TASK TO COMPLETE
From the data below, copy exactly the lines that lie between the one holding "def State.inject (s" and the one holding "write goes on. -/", including both, and nothing more.

GIVEN RECORDS

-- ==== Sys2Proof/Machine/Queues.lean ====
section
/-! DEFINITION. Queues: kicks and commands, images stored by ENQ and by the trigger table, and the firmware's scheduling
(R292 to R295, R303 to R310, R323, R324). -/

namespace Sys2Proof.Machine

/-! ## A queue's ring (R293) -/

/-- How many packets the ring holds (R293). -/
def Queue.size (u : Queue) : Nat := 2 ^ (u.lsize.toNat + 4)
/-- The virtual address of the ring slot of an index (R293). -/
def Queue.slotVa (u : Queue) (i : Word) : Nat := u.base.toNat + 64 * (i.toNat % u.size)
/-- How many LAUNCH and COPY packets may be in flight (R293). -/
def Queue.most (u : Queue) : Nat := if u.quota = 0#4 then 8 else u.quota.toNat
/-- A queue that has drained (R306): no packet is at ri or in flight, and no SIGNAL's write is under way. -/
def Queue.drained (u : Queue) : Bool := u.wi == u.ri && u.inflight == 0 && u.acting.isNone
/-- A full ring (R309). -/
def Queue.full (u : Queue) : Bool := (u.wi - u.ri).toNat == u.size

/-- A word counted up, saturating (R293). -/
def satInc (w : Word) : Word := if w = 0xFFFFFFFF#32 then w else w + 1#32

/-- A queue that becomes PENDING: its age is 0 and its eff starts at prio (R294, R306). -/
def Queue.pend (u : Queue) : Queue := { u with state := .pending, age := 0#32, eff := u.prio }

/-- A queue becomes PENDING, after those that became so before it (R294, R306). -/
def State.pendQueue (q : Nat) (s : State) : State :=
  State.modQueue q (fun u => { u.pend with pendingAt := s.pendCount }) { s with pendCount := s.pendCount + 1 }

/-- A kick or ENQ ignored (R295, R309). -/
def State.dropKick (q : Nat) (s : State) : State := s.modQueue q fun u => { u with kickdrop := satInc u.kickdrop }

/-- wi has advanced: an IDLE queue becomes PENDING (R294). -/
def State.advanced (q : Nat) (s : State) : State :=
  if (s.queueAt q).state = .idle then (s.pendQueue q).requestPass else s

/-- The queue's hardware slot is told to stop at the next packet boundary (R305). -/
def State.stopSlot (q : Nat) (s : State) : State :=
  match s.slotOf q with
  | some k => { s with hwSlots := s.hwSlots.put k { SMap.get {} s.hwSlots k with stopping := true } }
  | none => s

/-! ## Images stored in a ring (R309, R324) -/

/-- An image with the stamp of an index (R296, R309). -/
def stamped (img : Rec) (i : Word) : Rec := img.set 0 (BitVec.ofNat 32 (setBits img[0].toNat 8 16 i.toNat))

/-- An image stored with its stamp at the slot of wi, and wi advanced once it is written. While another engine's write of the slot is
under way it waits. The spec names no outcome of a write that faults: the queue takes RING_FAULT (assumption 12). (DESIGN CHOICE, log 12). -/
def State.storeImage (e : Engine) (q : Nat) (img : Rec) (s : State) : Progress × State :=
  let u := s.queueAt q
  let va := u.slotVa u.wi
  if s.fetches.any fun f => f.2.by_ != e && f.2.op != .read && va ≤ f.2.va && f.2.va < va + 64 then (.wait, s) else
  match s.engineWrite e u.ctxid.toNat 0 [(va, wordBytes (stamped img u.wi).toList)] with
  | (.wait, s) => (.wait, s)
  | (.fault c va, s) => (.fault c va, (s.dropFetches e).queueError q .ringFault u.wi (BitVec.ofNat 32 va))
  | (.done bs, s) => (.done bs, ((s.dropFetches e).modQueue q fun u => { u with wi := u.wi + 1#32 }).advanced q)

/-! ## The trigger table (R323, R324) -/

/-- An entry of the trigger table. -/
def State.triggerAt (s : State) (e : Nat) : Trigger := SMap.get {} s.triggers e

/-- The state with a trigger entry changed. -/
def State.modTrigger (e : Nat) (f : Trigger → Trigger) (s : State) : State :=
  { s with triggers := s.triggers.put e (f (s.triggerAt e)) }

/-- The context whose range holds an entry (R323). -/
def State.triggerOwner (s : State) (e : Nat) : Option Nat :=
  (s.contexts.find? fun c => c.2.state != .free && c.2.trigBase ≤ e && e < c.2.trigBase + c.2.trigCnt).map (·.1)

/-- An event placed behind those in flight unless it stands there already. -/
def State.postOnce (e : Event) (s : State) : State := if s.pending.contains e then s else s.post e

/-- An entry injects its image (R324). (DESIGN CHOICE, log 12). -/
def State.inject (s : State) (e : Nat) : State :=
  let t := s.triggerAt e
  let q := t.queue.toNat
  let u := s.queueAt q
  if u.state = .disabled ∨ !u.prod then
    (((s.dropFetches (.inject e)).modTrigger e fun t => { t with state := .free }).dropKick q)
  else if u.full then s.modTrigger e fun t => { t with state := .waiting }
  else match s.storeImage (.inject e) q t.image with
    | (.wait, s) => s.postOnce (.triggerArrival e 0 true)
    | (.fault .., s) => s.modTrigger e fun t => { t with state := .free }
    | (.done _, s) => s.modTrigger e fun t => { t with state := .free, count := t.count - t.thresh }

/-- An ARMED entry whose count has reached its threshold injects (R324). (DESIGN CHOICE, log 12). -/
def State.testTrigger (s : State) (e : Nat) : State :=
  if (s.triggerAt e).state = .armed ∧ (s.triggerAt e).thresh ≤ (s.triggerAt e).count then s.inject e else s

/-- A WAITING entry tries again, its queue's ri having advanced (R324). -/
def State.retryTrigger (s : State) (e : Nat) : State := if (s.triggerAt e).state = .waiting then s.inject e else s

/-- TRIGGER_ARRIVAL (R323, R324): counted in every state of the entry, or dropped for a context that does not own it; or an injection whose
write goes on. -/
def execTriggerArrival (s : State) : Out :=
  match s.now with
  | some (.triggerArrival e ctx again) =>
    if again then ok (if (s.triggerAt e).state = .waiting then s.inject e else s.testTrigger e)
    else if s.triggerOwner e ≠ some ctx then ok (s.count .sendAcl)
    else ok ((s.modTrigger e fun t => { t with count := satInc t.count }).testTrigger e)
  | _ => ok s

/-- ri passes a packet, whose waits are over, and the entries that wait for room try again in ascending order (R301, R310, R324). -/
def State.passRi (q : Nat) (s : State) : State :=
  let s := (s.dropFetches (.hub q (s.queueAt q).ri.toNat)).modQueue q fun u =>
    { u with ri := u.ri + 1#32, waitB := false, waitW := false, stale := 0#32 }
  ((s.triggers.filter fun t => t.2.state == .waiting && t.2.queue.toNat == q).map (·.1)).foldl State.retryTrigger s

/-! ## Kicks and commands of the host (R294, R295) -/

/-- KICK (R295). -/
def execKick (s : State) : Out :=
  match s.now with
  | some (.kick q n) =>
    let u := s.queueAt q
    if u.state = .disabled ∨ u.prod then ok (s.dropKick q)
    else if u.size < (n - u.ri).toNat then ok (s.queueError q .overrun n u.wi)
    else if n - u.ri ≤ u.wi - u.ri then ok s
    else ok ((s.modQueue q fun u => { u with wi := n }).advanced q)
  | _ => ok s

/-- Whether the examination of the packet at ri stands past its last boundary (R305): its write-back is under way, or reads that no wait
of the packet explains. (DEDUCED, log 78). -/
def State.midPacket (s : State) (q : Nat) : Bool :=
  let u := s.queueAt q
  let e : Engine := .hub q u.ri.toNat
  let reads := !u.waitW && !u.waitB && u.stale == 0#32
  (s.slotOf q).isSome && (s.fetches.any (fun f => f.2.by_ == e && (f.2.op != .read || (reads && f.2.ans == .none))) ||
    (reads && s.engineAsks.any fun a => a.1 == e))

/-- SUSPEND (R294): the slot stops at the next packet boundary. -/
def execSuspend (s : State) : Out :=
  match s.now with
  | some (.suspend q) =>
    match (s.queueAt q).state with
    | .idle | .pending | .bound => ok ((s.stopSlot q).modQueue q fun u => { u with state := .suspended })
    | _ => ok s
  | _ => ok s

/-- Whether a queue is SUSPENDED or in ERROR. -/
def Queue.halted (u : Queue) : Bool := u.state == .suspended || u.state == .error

SOLUTION TO THIS TASK
def State.inject (s : State) (e : Nat) : State :=
  let t := s.triggerAt e
  let q := t.queue.toNat
  let u := s.queueAt q
  if u.state = .disabled ∨ !u.prod then
    (((s.dropFetches (.inject e)).modTrigger e fun t => { t with state := .free }).dropKick q)
  else if u.full then s.modTrigger e fun t => { t with state := .waiting }
  else match s.storeImage (.inject e) q t.image with
    | (.wait, s) => s.postOnce (.triggerArrival e 0 true)
    | (.fault .., s) => s.modTrigger e fun t => { t with state := .free }
    | (.done _, s) => s.modTrigger e fun t => { t with state := .free, count := t.count - t.thresh }

/-- An ARMED entry whose count has reached its threshold injects (R324). (DESIGN CHOICE, log 12). -/
def State.testTrigger (s : State) (e : Nat) : State :=
  if (s.triggerAt e).state = .armed ∧ (s.triggerAt e).thresh ≤ (s.triggerAt e).count then s.inject e else s

/-- A WAITING entry tries again, its queue's ri having advanced (R324). -/
def State.retryTrigger (s : State) (e : Nat) : State := if (s.triggerAt e).state = .waiting then s.inject e else s

/-- TRIGGER_ARRIVAL (R323, R324): counted in every state of the entry, or dropped for a context that does not own it; or an injection whose
write goes on. -/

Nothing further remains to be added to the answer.